На суше и на море - 1969 — страница 68 из 131

Еще ночь непрерывной дрожи в вездеходе, день пути по горным кручам, головокружительные подъемы и спуски, и — о радость! — поселок. Пышущая жаром печка, заслуженная чарка к ужину, блаженный, мертвецкий сон…

Дни становились все длиннее. В начале апреля следы заходящего солнца можно было увидеть и в девять вечера. До десяти длились сумерки, и лишь позже в небе вспыхивали первые звезды, разгорались сполохи. Но зима не сдавалась, морозы даже стали сильнее, зачастили вьюги.

В очередной маршрут мы отправились на собаках. Нас четверо: Феликс, я, двое каюров — эскимос Нанаун и чукча Ульвелькот.
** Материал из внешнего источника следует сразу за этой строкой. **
-- ==== Sys2Proof/Machine/AddressMap.lean ====
section
/-! DEFINITION. The address map of the register space: decoding a byte offset (30_encoding.md R101 to
R103, 20_memory.md R84, R86). -/
namespace Sys2Proof.Machine

/-- The bank covers byte offset `a` (10_state.md table T1). -/
def bankCovers (b : Bank) (a : Nat) : Bool := b.base ≤ a && a < b.base + 4 * b.count

/-- `Decode(a)`: the bank of an offset and the index within it, `none` for an unmapped offset (R102). -/
def decodeOffset (cfg : Cfg) (a : Nat) : Option (BankName × Nat) :=
  (cfg.banks.find? fun b => bankCovers b a).map fun b => (b.name, (a - b.base) / 4)

/-- The byte offset of a named register. -/
def offsetOf (cfg : Cfg) (r : Reg) : Nat := cfg.offsets.get r.idx

/-- The named register at an offset (R102). -/
def regAt (cfg : Cfg) (a : Nat) : Option Reg := Reg.all.find? fun r => offsetOf cfg r == a

/-- What an offset selects (R103): a named register, a word of the WOL bank, another plain word, or
nothing. -/
inductive Place where
  | named (r : Reg)
  | wol
  | plain
  | unmapped
  deriving DecidableEq, Repr

/-- What the offset `a` selects (R103). -/
def placeOf (cfg : Cfg) (a : Nat) : Place :=
  match decodeOffset cfg a with
  | none => .unmapped
  | some (bank, _) =>
    match regAt cfg a with
    | some r => .named r
    | none => if bank = .wol then .wol else .plain

/-- The access reaches the block: four bytes wide, 4-byte aligned, inside the register space (R86,
93 U2, U3). -/
def busReaches (cfg : Cfg) (size a : Nat) : Bool :=
  size == accessBytes && a % accessBytes == 0 && a < cfg.spaceBytes

end Sys2Proof.Machine
end

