-- ==== Sys2Proof/Machine/Reset.lean ====
section
/-! DEFINITION. The reset procedures and construction (70_reset_and_hazards.md). The ring masks are
functions of the configuration words, so "recompute" needs no line of its own (R59). -/
namespace Sys2Proof.Machine

/-- `ResetRx()` (R341). -/
def resetRx (s : State) : State :=
  let s1 := setReg s .rxdmaFsz s.cfg.resetRxdmaFsz
  let s2 := setReg s1 .rxdmaDone 0#32
  let s3 := setReg s2 .rxdmaKick 0#32
  setReg s3 .rxdmaCfg s.cfg.resetRxdmaCfg

/-- `ResetTx()` (R342). -/
def resetTx (s : State) : State :=
  let s1 := setReg s .txdmaFsz s.cfg.resetTxdmaFsz
  let s2 := setReg s1 .txdmaTxdone 0#32
  let s3 := setReg s2 .txdmaKick 0#32
  let s4 := setReg s3 .txdmaCfg s.cfg.resetTxdmaCfg
  setTxFirst (setTxAcc s4 []) 0#64

/-- The primary station address registers reprogrammed from `MACADDR` (R53, R343). -/
def loadStationAddress (s : State) : State :=
  let s1 := setReg s .macAddr0 (macWord0 s.cfg.macAddr)
  let s2 := setReg s1 .macAddr1 (macWord1 s.cfg.macAddr)
  setReg s2 .macAddr2 (macWord2 s.cfg.macAddr)

/-- `ResetAll(is_bus_reset)` (R343). -/
def resetAll (s : State) (isBusReset : Bool) : State :=
  let s1 := resetTx (resetRx s)
  let s2 := setReg s1 .gregImask s.cfg.resetImask
  let s3 := setReg s2 .gregStat 0#32
  let s4 :=
    if isBusReset then loadStationAddress (setReg s3 .gregSwrst 0#32)
    else setReg s3 .gregSwrst (getReg s3 .gregSwrst &&& s.cfg.swrstRstout)
  evaluate (setReg s4 .mifCfg s.cfg.resetMifCfg)

/-- `SoftReset(v)` (R154). -/
def softReset (s : State) (v : Word) : State :=
  match swrstKind s.cfg v with
  | .all => resetAll s false
  | .rx => resetRx s
  | .tx => resetTx s
  | .none => s

/-- Every word 0, no frame in assembly, the line low (R64): the state before construction resets it. -/
def zeroed (cfg : Cfg) (linkUp : Bool) (mem : Memory) : State where
  cfg := cfg
  regs := Vector.replicate Reg.count 0#32
  words := []
  txAcc := []
  txFirstCtl := 0#64
  irq := false
  linkUp := linkUp
  mem := mem
  requests := []
  result := .none
  trace := []

/-- Construction (R10, R64, R346): an ill-formed configuration is refused; else every word is 0 and
`ResetAll(true)` runs. -/
def construct (cfg : Cfg) (linkUp : Bool) (mem : Memory) : Host.Outcome State Fault Refusal :=
  if cfg.wellFormed then .next (resetAll (zeroed cfg linkUp mem) true)
  else .refused .illFormedConfiguration

end Sys2Proof.Machine
end

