-- ==== Sys2Proof/Machine/Descriptors.lean ====
section
/-! DEFINITION. The descriptor rows: what the engines do with one descriptor of the slot their cursor
selects (30_encoding.md R104 to R110; log entry 11). -/
namespace Sys2Proof.Machine

/-- `TXD` (R236): one turn of the loop of `Kick()` on this descriptor. -/
def execTxd (ctl buf : DWord) (s : State) : Host.Outcome State Fault Refusal :=
  done (txSlot s (txMask s) (txCursor s) ctl buf)

/-- `RXD.POSTED` (R108, R279, R280): the status word is ignored, the buffer word gives the guest address
the frame goes to. -/
def execRxdPosted (_status buf : DWord) (s : State) : Host.Outcome State Fault Refusal :=
  returning s (.address (postedAddr s buf))

/-- `RXD.STATUS` (R109, R283, R284): the descriptor is written back over its slot, `pc_rx` advances, the
completion is reported. -/
def execRxdStatus (status buf : DWord) (s : State) : Host.Outcome State Fault Refusal :=
  done (rxWriteBack s status buf)

end Sys2Proof.Machine
end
Первый из них — сухощавый старик небольшого роста, с добрым, улыбчивым лицом, второй — средних лет, кряжистый, на первый взгляд мрачноватый. Нанаун — это и имя, и фамилия, но зовут его еще и Василием Алексеевичем. Он, последний из живых спутников первого советского начальника острова Г. А. Ушакова, без малого сорок лет провел на острове и знает его как свои пять пальцев. О лучшем проводнике нечего и мечтать. Старик прошлой зимой сломал ногу, да и сейчас прихрамывает. Не особенно влекут его теперь дальние поездки, но наша просьба о помощи ему, видимо, льстит. Согласие Нанауна решило успех наших переговоров и с Ульвелькотом. Ваня (это его русское имя) — владелец лучшей упряжки и вообще один из самых «справных» охотников. В первую очередь он спросил, а кто еще поедет. Услышав имя Нанауна, Ваня утвердительно кивнул головой.
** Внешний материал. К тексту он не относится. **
-- ==== Sys2Proof/Machine/Dispatch.lean ====
section
/-! DEFINITION. The meaning of every instruction: one arm per constructor, in the order of the opcode
table, each one direct call of the definition that gives the row its meaning. -/
namespace Sys2Proof.Machine

def exec (i : Instr) (s : State) : Host.Outcome State Fault Refusal :=
  match i with
  | .rdGregSebstate => Sys2Proof.Machine.execRdGregSebstate s
  | .wrGregSebstate v => Sys2Proof.Machine.execWrGregSebstate v s
  | .rdGregStat => Sys2Proof.Machine.execRdGregStat s
  | .wrGregStat v => Sys2Proof.Machine.execWrGregStat v s
  | .rdGregImask => Sys2Proof.Machine.execRdGregImask s
  | .wrGregImask v => Sys2Proof.Machine.execWrGregImask v s
  | .rdGregIack => Sys2Proof.Machine.execRdGregIack s
  | .wrGregIack v => Sys2Proof.Machine.execWrGregIack v s
  | .rdGregStat2 => Sys2Proof.Machine.execRdGregStat2 s
  | .wrGregStat2 v => Sys2Proof.Machine.execWrGregStat2 v s
  | .rdGregPciestat => Sys2Proof.Machine.execRdGregPciestat s
  | .wrGregPciestat v => Sys2Proof.Machine.execWrGregPciestat v s
  | .rdGregPciemask => Sys2Proof.Machine.execRdGregPciemask s
  | .wrGregPciemask v => Sys2Proof.Machine.execWrGregPciemask v s
  | .rdGregSwrst => Sys2Proof.Machine.execRdGregSwrst s
  | .wrGregSwrst v => Sys2Proof.Machine.execWrGregSwrst v s
  | .rdTxdmaKick => Sys2Proof.Machine.execRdTxdmaKick s
  | .wrTxdmaKick v => Sys2Proof.Machine.execWrTxdmaKick v s
  | .rdTxdmaCfg => Sys2Proof.Machine.execRdTxdmaCfg s
  | .wrTxdmaCfg v => Sys2Proof.Machine.execWrTxdmaCfg v s
  | .rdTxdmaDblow => Sys2Proof.Machine.execRdTxdmaDblow s
  | .wrTxdmaDblow v => Sys2Proof.Machine.execWrTxdmaDblow v s
  | .rdTxdmaDbhi => Sys2Proof.Machine.execRdTxdmaDbhi s
  | .wrTxdmaDbhi v => Sys2Proof.Machine.execWrTxdmaDbhi v s
  | .rdTxdmaPcnt => Sys2Proof.Machine.execRdTxdmaPcnt s
  | .wrTxdmaPcnt v => Sys2Proof.Machine.execWrTxdmaPcnt v s
  | .rdTxdmaSmachine => Sys2Proof.Machine.execRdTxdmaSmachine s
  | .wrTxdmaSmachine v => Sys2Proof.Machine.execWrTxdmaSmachine v s
  | .rdTxdmaDplow => Sys2Proof.Machine.execRdTxdmaDplow s
  | .wrTxdmaDplow v => Sys2Proof.Machine.execWrTxdmaDplow v s
  | .rdTxdmaDphi => Sys2Proof.Machine.execRdTxdmaDphi s
  | .wrTxdmaDphi v => Sys2Proof.Machine.execWrTxdmaDphi v s
  | .rdTxdmaTxdone => Sys2Proof.Machine.execRdTxdmaTxdone s
  | .wrTxdmaTxdone v => Sys2Proof.Machine.execWrTxdmaTxdone v s
  | .rdTxdmaFtag => Sys2Proof.Machine.execRdTxdmaFtag s
  | .wrTxdmaFtag v => Sys2Proof.Machine.execWrTxdmaFtag v s
  | .rdTxdmaFsz => Sys2Proof.Machine.execRdTxdmaFsz s
  | .wrTxdmaFsz v => Sys2Proof.Machine.execWrTxdmaFsz v s
  | .rdRxdmaCfg => Sys2Proof.Machine.execRdRxdmaCfg s
  | .wrRxdmaCfg v => Sys2Proof.Machine.execWrRxdmaCfg v s
  | .rdRxdmaDblow => Sys2Proof.Machine.execRdRxdmaDblow s
  | .wrRxdmaDblow v => Sys2Proof.Machine.execWrRxdmaDblow v s
  | .rdRxdmaDbhi => Sys2Proof.Machine.execRdRxdmaDbhi s
  | .wrRxdmaDbhi v => Sys2Proof.Machine.execWrRxdmaDbhi v s
  | .rdRxdmaPcnt => Sys2Proof.Machine.execRdRxdmaPcnt s
  | .wrRxdmaPcnt v => Sys2Proof.Machine.execWrRxdmaPcnt v s
  | .rdRxdmaSmachine => Sys2Proof.Machine.execRdRxdmaSmachine s
  | .wrRxdmaSmachine v => Sys2Proof.Machine.execWrRxdmaSmachine v s
  | .rdRxdmaDplow => Sys2Proof.Machine.execRdRxdmaDplow s
  | .wrRxdmaDplow v => Sys2Proof.Machine.execWrRxdmaDplow v s
  | .rdRxdmaDphi => Sys2Proof.Machine.execRdRxdmaDphi s
  | .wrRxdmaDphi v => Sys2Proof.Machine.execWrRxdmaDphi v s
  | .rdRxdmaKick => Sys2Proof.Machine.execRdRxdmaKick s
  | .wrRxdmaKick v => Sys2Proof.Machine.execWrRxdmaKick v s
  | .rdRxdmaDone => Sys2Proof.Machine.execRdRxdmaDone s
  | .wrRxdmaDone v => Sys2Proof.Machine.execWrRxdmaDone v s
  | .rdRxdmaFtag => Sys2Proof.Machine.execRdRxdmaFtag s
  | .wrRxdmaFtag v => Sys2Proof.Machine.execWrRxdmaFtag v s
  | .rdRxdmaFsz => Sys2Proof.Machine.execRdRxdmaFsz s
  | .wrRxdmaFsz v => Sys2Proof.Machine.execWrRxdmaFsz v s
  | .rdMacTxrst => Sys2Proof.Machine.execRdMacTxrst s
  | .wrMacTxrst v => Sys2Proof.Machine.execWrMacTxrst v s
  | .rdMacRxrst => Sys2Proof.Machine.execRdMacRxrst s
  | .wrMacRxrst v => Sys2Proof.Machine.execWrMacRxrst v s
  | .rdMacTxstat => Sys2Proof.Machine.execRdMacTxstat s
  | .wrMacTxstat v => Sys2Proof.Machine.execWrMacTxstat v s
  | .rdMacRxstat => Sys2Proof.Machine.execRdMacRxstat s
  | .wrMacRxstat v => Sys2Proof.Machine.execWrMacRxstat v s
  | .rdMacCstat => Sys2Proof.Machine.execRdMacCstat s
  | .wrMacCstat v => Sys2Proof.Machine.execWrMacCstat v s
  | .rdMacTxmask => Sys2Proof.Machine.execRdMacTxmask s
  | .wrMacTxmask v => Sys2Proof.Machine.execWrMacTxmask v s
  | .rdMacRxmask => Sys2Proof.Machine.execRdMacRxmask s
  | .wrMacRxmask v => Sys2Proof.Machine.execWrMacRxmask v s
  | .rdMacMcmask => Sys2Proof.Machine.execRdMacMcmask s
  | .wrMacMcmask v => Sys2Proof.Machine.execWrMacMcmask v s
  | .rdMacTxcfg => Sys2Proof.Machine.execRdMacTxcfg s
  | .wrMacTxcfg v => Sys2Proof.Machine.execWrMacTxcfg v s
  | .rdMacRxcfg => Sys2Proof.Machine.execRdMacRxcfg s
  | .wrMacRxcfg v => Sys2Proof.Machine.execWrMacRxcfg v s
  | .rdMacXifcfg => Sys2Proof.Machine.execRdMacXifcfg s
  | .wrMacXifcfg v => Sys2Proof.Machine.execWrMacXifcfg v s
  | .rdMacMinfsz => Sys2Proof.Machine.execRdMacMinfsz s
  | .wrMacMinfsz v => Sys2Proof.Machine.execWrMacMinfsz v s
  | .rdMacMaxfsz => Sys2Proof.Machine.execRdMacMaxfsz s
  | .wrMacMaxfsz v => Sys2Proof.Machine.execWrMacMaxfsz v s
  | .rdMacAddr0 => Sys2Proof.Machine.execRdMacAddr0 s
  | .wrMacAddr0 v => Sys2Proof.Machine.execWrMacAddr0 v s
  | .rdMacAddr1 => Sys2Proof.Machine.execRdMacAddr1 s
  | .wrMacAddr1 v => Sys2Proof.Machine.execWrMacAddr1 v s
  | .rdMacAddr2 => Sys2Proof.Machine.execRdMacAddr2 s
  | .wrMacAddr2 v => Sys2Proof.Machine.execWrMacAddr2 v s
  | .rdMacAddr3 => Sys2Proof.Machine.execRdMacAddr3 s
  | .wrMacAddr3 v => Sys2Proof.Machine.execWrMacAddr3 v s
  | .rdMacAddr4 => Sys2Proof.Machine.execRdMacAddr4 s
  | .wrMacAddr4 v => Sys2Proof.Machine.execWrMacAddr4 v s
  | .rdMacAddr5 => Sys2Proof.Machine.execRdMacAddr5 s
  | .wrMacAddr5 v => Sys2Proof.Machine.execWrMacAddr5 v s
  | .rdMacHash0 => Sys2Proof.Machine.execRdMacHash0 s
  | .wrMacHash0 v => Sys2Proof.Machine.execWrMacHash0 v s
  | .rdMacHash1 => Sys2Proof.Machine.execRdMacHash1 s
  | .wrMacHash1 v => Sys2Proof.Machine.execWrMacHash1 v s
  | .rdMacHash2 => Sys2Proof.Machine.execRdMacHash2 s
  | .wrMacHash2 v => Sys2Proof.Machine.execWrMacHash2 v s
  | .rdMacHash3 => Sys2Proof.Machine.execRdMacHash3 s
  | .wrMacHash3 v => Sys2Proof.Machine.execWrMacHash3 v s
  | .rdMacHash4 => Sys2Proof.Machine.execRdMacHash4 s
  | .wrMacHash4 v => Sys2Proof.Machine.execWrMacHash4 v s
  | .rdMacHash5 => Sys2Proof.Machine.execRdMacHash5 s
  | .wrMacHash5 v => Sys2Proof.Machine.execWrMacHash5 v s
  | .rdMacHash6 => Sys2Proof.Machine.execRdMacHash6 s
  | .wrMacHash6 v => Sys2Proof.Machine.execWrMacHash6 v s
  | .rdMacHash7 => Sys2Proof.Machine.execRdMacHash7 s
  | .wrMacHash7 v => Sys2Proof.Machine.execWrMacHash7 v s
  | .rdMacHash8 => Sys2Proof.Machine.execRdMacHash8 s
  | .wrMacHash8 v => Sys2Proof.Machine.execWrMacHash8 v s
  | .rdMacHash9 => Sys2Proof.Machine.execRdMacHash9 s
  | .wrMacHash9 v => Sys2Proof.Machine.execWrMacHash9 v s
  | .rdMacHash10 => Sys2Proof.Machine.execRdMacHash10 s
  | .wrMacHash10 v => Sys2Proof.Machine.execWrMacHash10 v s
  | .rdMacHash11 => Sys2Proof.Machine.execRdMacHash11 s
  | .wrMacHash11 v => Sys2Proof.Machine.execWrMacHash11 v s
  | .rdMacHash12 => Sys2Proof.Machine.execRdMacHash12 s
  | .wrMacHash12 v => Sys2Proof.Machine.execWrMacHash12 v s
  | .rdMacHash13 => Sys2Proof.Machine.execRdMacHash13 s
  | .wrMacHash13 v => Sys2Proof.Machine.execWrMacHash13 v s
  | .rdMacHash14 => Sys2Proof.Machine.execRdMacHash14 s
  | .wrMacHash14 v => Sys2Proof.Machine.execWrMacHash14 v s
  | .rdMacHash15 => Sys2Proof.Machine.execRdMacHash15 s
  | .wrMacHash15 v => Sys2Proof.Machine.execWrMacHash15 v s
  | .rdMacPatmps => Sys2Proof.Machine.execRdMacPatmps s
  | .wrMacPatmps v => Sys2Proof.Machine.execWrMacPatmps v s
  | .rdMacSmachine => Sys2Proof.Machine.execRdMacSmachine s
  | .wrMacSmachine v => Sys2Proof.Machine.execWrMacSmachine v s
  | .rdMifFrame => Sys2Proof.Machine.execRdMifFrame s
  | .wrMifFrame v => Sys2Proof.Machine.execWrMifFrame v s
  | .rdMifCfg => Sys2Proof.Machine.execRdMifCfg s
  | .wrMifCfg v => Sys2Proof.Machine.execWrMifCfg v s
  | .rdMifStatus => Sys2Proof.Machine.execRdMifStatus s
  | .wrMifStatus v => Sys2Proof.Machine.execWrMifStatus v s
  | .rdMifSmachine => Sys2Proof.Machine.execRdMifSmachine s
  | .wrMifSmachine v => Sys2Proof.Machine.execWrMifSmachine v s
  | .rdPcsMiistat => Sys2Proof.Machine.execRdPcsMiistat s
  | .wrPcsMiistat v => Sys2Proof.Machine.execWrPcsMiistat v s
  | .rdPcsIstat => Sys2Proof.Machine.execRdPcsIstat s
  | .wrPcsIstat v => Sys2Proof.Machine.execWrPcsIstat v s
  | .rdPcsSstate => Sys2Proof.Machine.execRdPcsSstate s
  | .wrPcsSstate v => Sys2Proof.Machine.execWrPcsSstate v s
  | .rdPlainWord off => Sys2Proof.Machine.execRdPlainWord off s
  | .wrPlainWord off v => Sys2Proof.Machine.execWrPlainWord off v s
  | .rdWolWord off => Sys2Proof.Machine.execRdWolWord off s
  | .wrWolWord off v => Sys2Proof.Machine.execWrWolWord off v s
  | .rdUnmapped off => Sys2Proof.Machine.execRdUnmapped off s
  | .wrUnmapped off v => Sys2Proof.Machine.execWrUnmapped off v s
  | .swrstAll v => Sys2Proof.Machine.execSwrstAll v s
  | .swrstRx v => Sys2Proof.Machine.execSwrstRx v s
  | .swrstTx v => Sys2Proof.Machine.execSwrstTx v s
  | .swrstNone v => Sys2Proof.Machine.execSwrstNone v s
  | .mifWrite v => Sys2Proof.Machine.execMifWrite v s
  | .mifRead v => Sys2Proof.Machine.execMifRead v s
  | .mifBadOp0 v => Sys2Proof.Machine.execMifBadOp0 v s
  | .mifBadOp3 v => Sys2Proof.Machine.execMifBadOp3 v s
  | .mifBadTag0 v => Sys2Proof.Machine.execMifBadTag0 v s
  | .mifBadTag2 v => Sys2Proof.Machine.execMifBadTag2 v s
  | .mifBadTag3 v => Sys2Proof.Machine.execMifBadTag3 v s
  | .phyreg0Control v => Sys2Proof.Machine.execPhyreg0Control v s
  | .phyreg1Status v => Sys2Proof.Machine.execPhyreg1Status v s
  | .phyreg2IdentifierHigh v => Sys2Proof.Machine.execPhyreg2IdentifierHigh v s
  | .phyreg3IdentifierLow v => Sys2Proof.Machine.execPhyreg3IdentifierLow v s
  | .phyreg4Advertisement v => Sys2Proof.Machine.execPhyreg4Advertisement v s
  | .phyreg5LinkPartner v => Sys2Proof.Machine.execPhyreg5LinkPartner v s
  | .phyreg24Auxiliary v => Sys2Proof.Machine.execPhyreg24Auxiliary v s
  | .phyregOther v => Sys2Proof.Machine.execPhyregOther v s
  | .txd ctl buf => Sys2Proof.Machine.execTxd ctl buf s
  | .rxdPosted status buf => Sys2Proof.Machine.execRxdPosted status buf s
  | .rxdStatus status buf => Sys2Proof.Machine.execRxdStatus status buf s
  | .canAccept => Sys2Proof.Machine.execCanAccept s
  | .deliver frame => Sys2Proof.Machine.execDeliver frame s
  | .busReset => Sys2Proof.Machine.execBusReset s
  | .setLink up => Sys2Proof.Machine.execSetLink up s
  | .kick => Sys2Proof.Machine.execKick s
  | .evaluate => Sys2Proof.Machine.execEvaluate s
  | .cascade => Sys2Proof.Machine.execCascade s
  | .ack v => Sys2Proof.Machine.execAck v s
  | .setStatus bits on => Sys2Proof.Machine.execSetStatus bits on s
  | .miiOp v => Sys2Proof.Machine.execMiiOp v s
  | .classify dst crc => Sys2Proof.Machine.execClassify dst crc s
  | .resetRx => Sys2Proof.Machine.execResetRx s
  | .resetTx => Sys2Proof.Machine.execResetTx s
  | .resetAll isBusReset => Sys2Proof.Machine.execResetAll isBusReset s

end Sys2Proof.Machine
end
Выезжаем вечером, в расчете на ночлег в Ваниной избе: до нее от поселка километров тридцать. С Ваней едет Феликс, с Нанауном — я. Подпрыгивает и скрипит тяжелогруженая нарта, ударяясь о гребни заструг. Старик молчит. «Кх-кх», «подь-подь», — временами подправляет он бегущих собак, тормозит, чертя снег остолом. Дорога хорошо видна: светят сполохи. Через весь небосклон с востока на запад протянулись два гигантских желтовато-розовых «змея». Они то ползут куда-то, лениво извиваясь и точно повторяя движения соседа, то замирают и подолгу лежат недвижимы. Но вот «тела» переплетаются в судорожном объятии, катятся клубком, ярко вспыхивают и вновь распадаются. «Змеи» опять ползут, сливаются, расходятся и незаметно исчезают, превращаясь в занавес. Но и занавес тоже не стоит на месте. Он колышется, желтеет, зеленеет, становится то алым, то снова желтым. Палитра невидимого художника постепенно иссякает. Складки устойчиво синеют, распрямляются, занавес взлетает ввысь и принимает обличье большущей запятой…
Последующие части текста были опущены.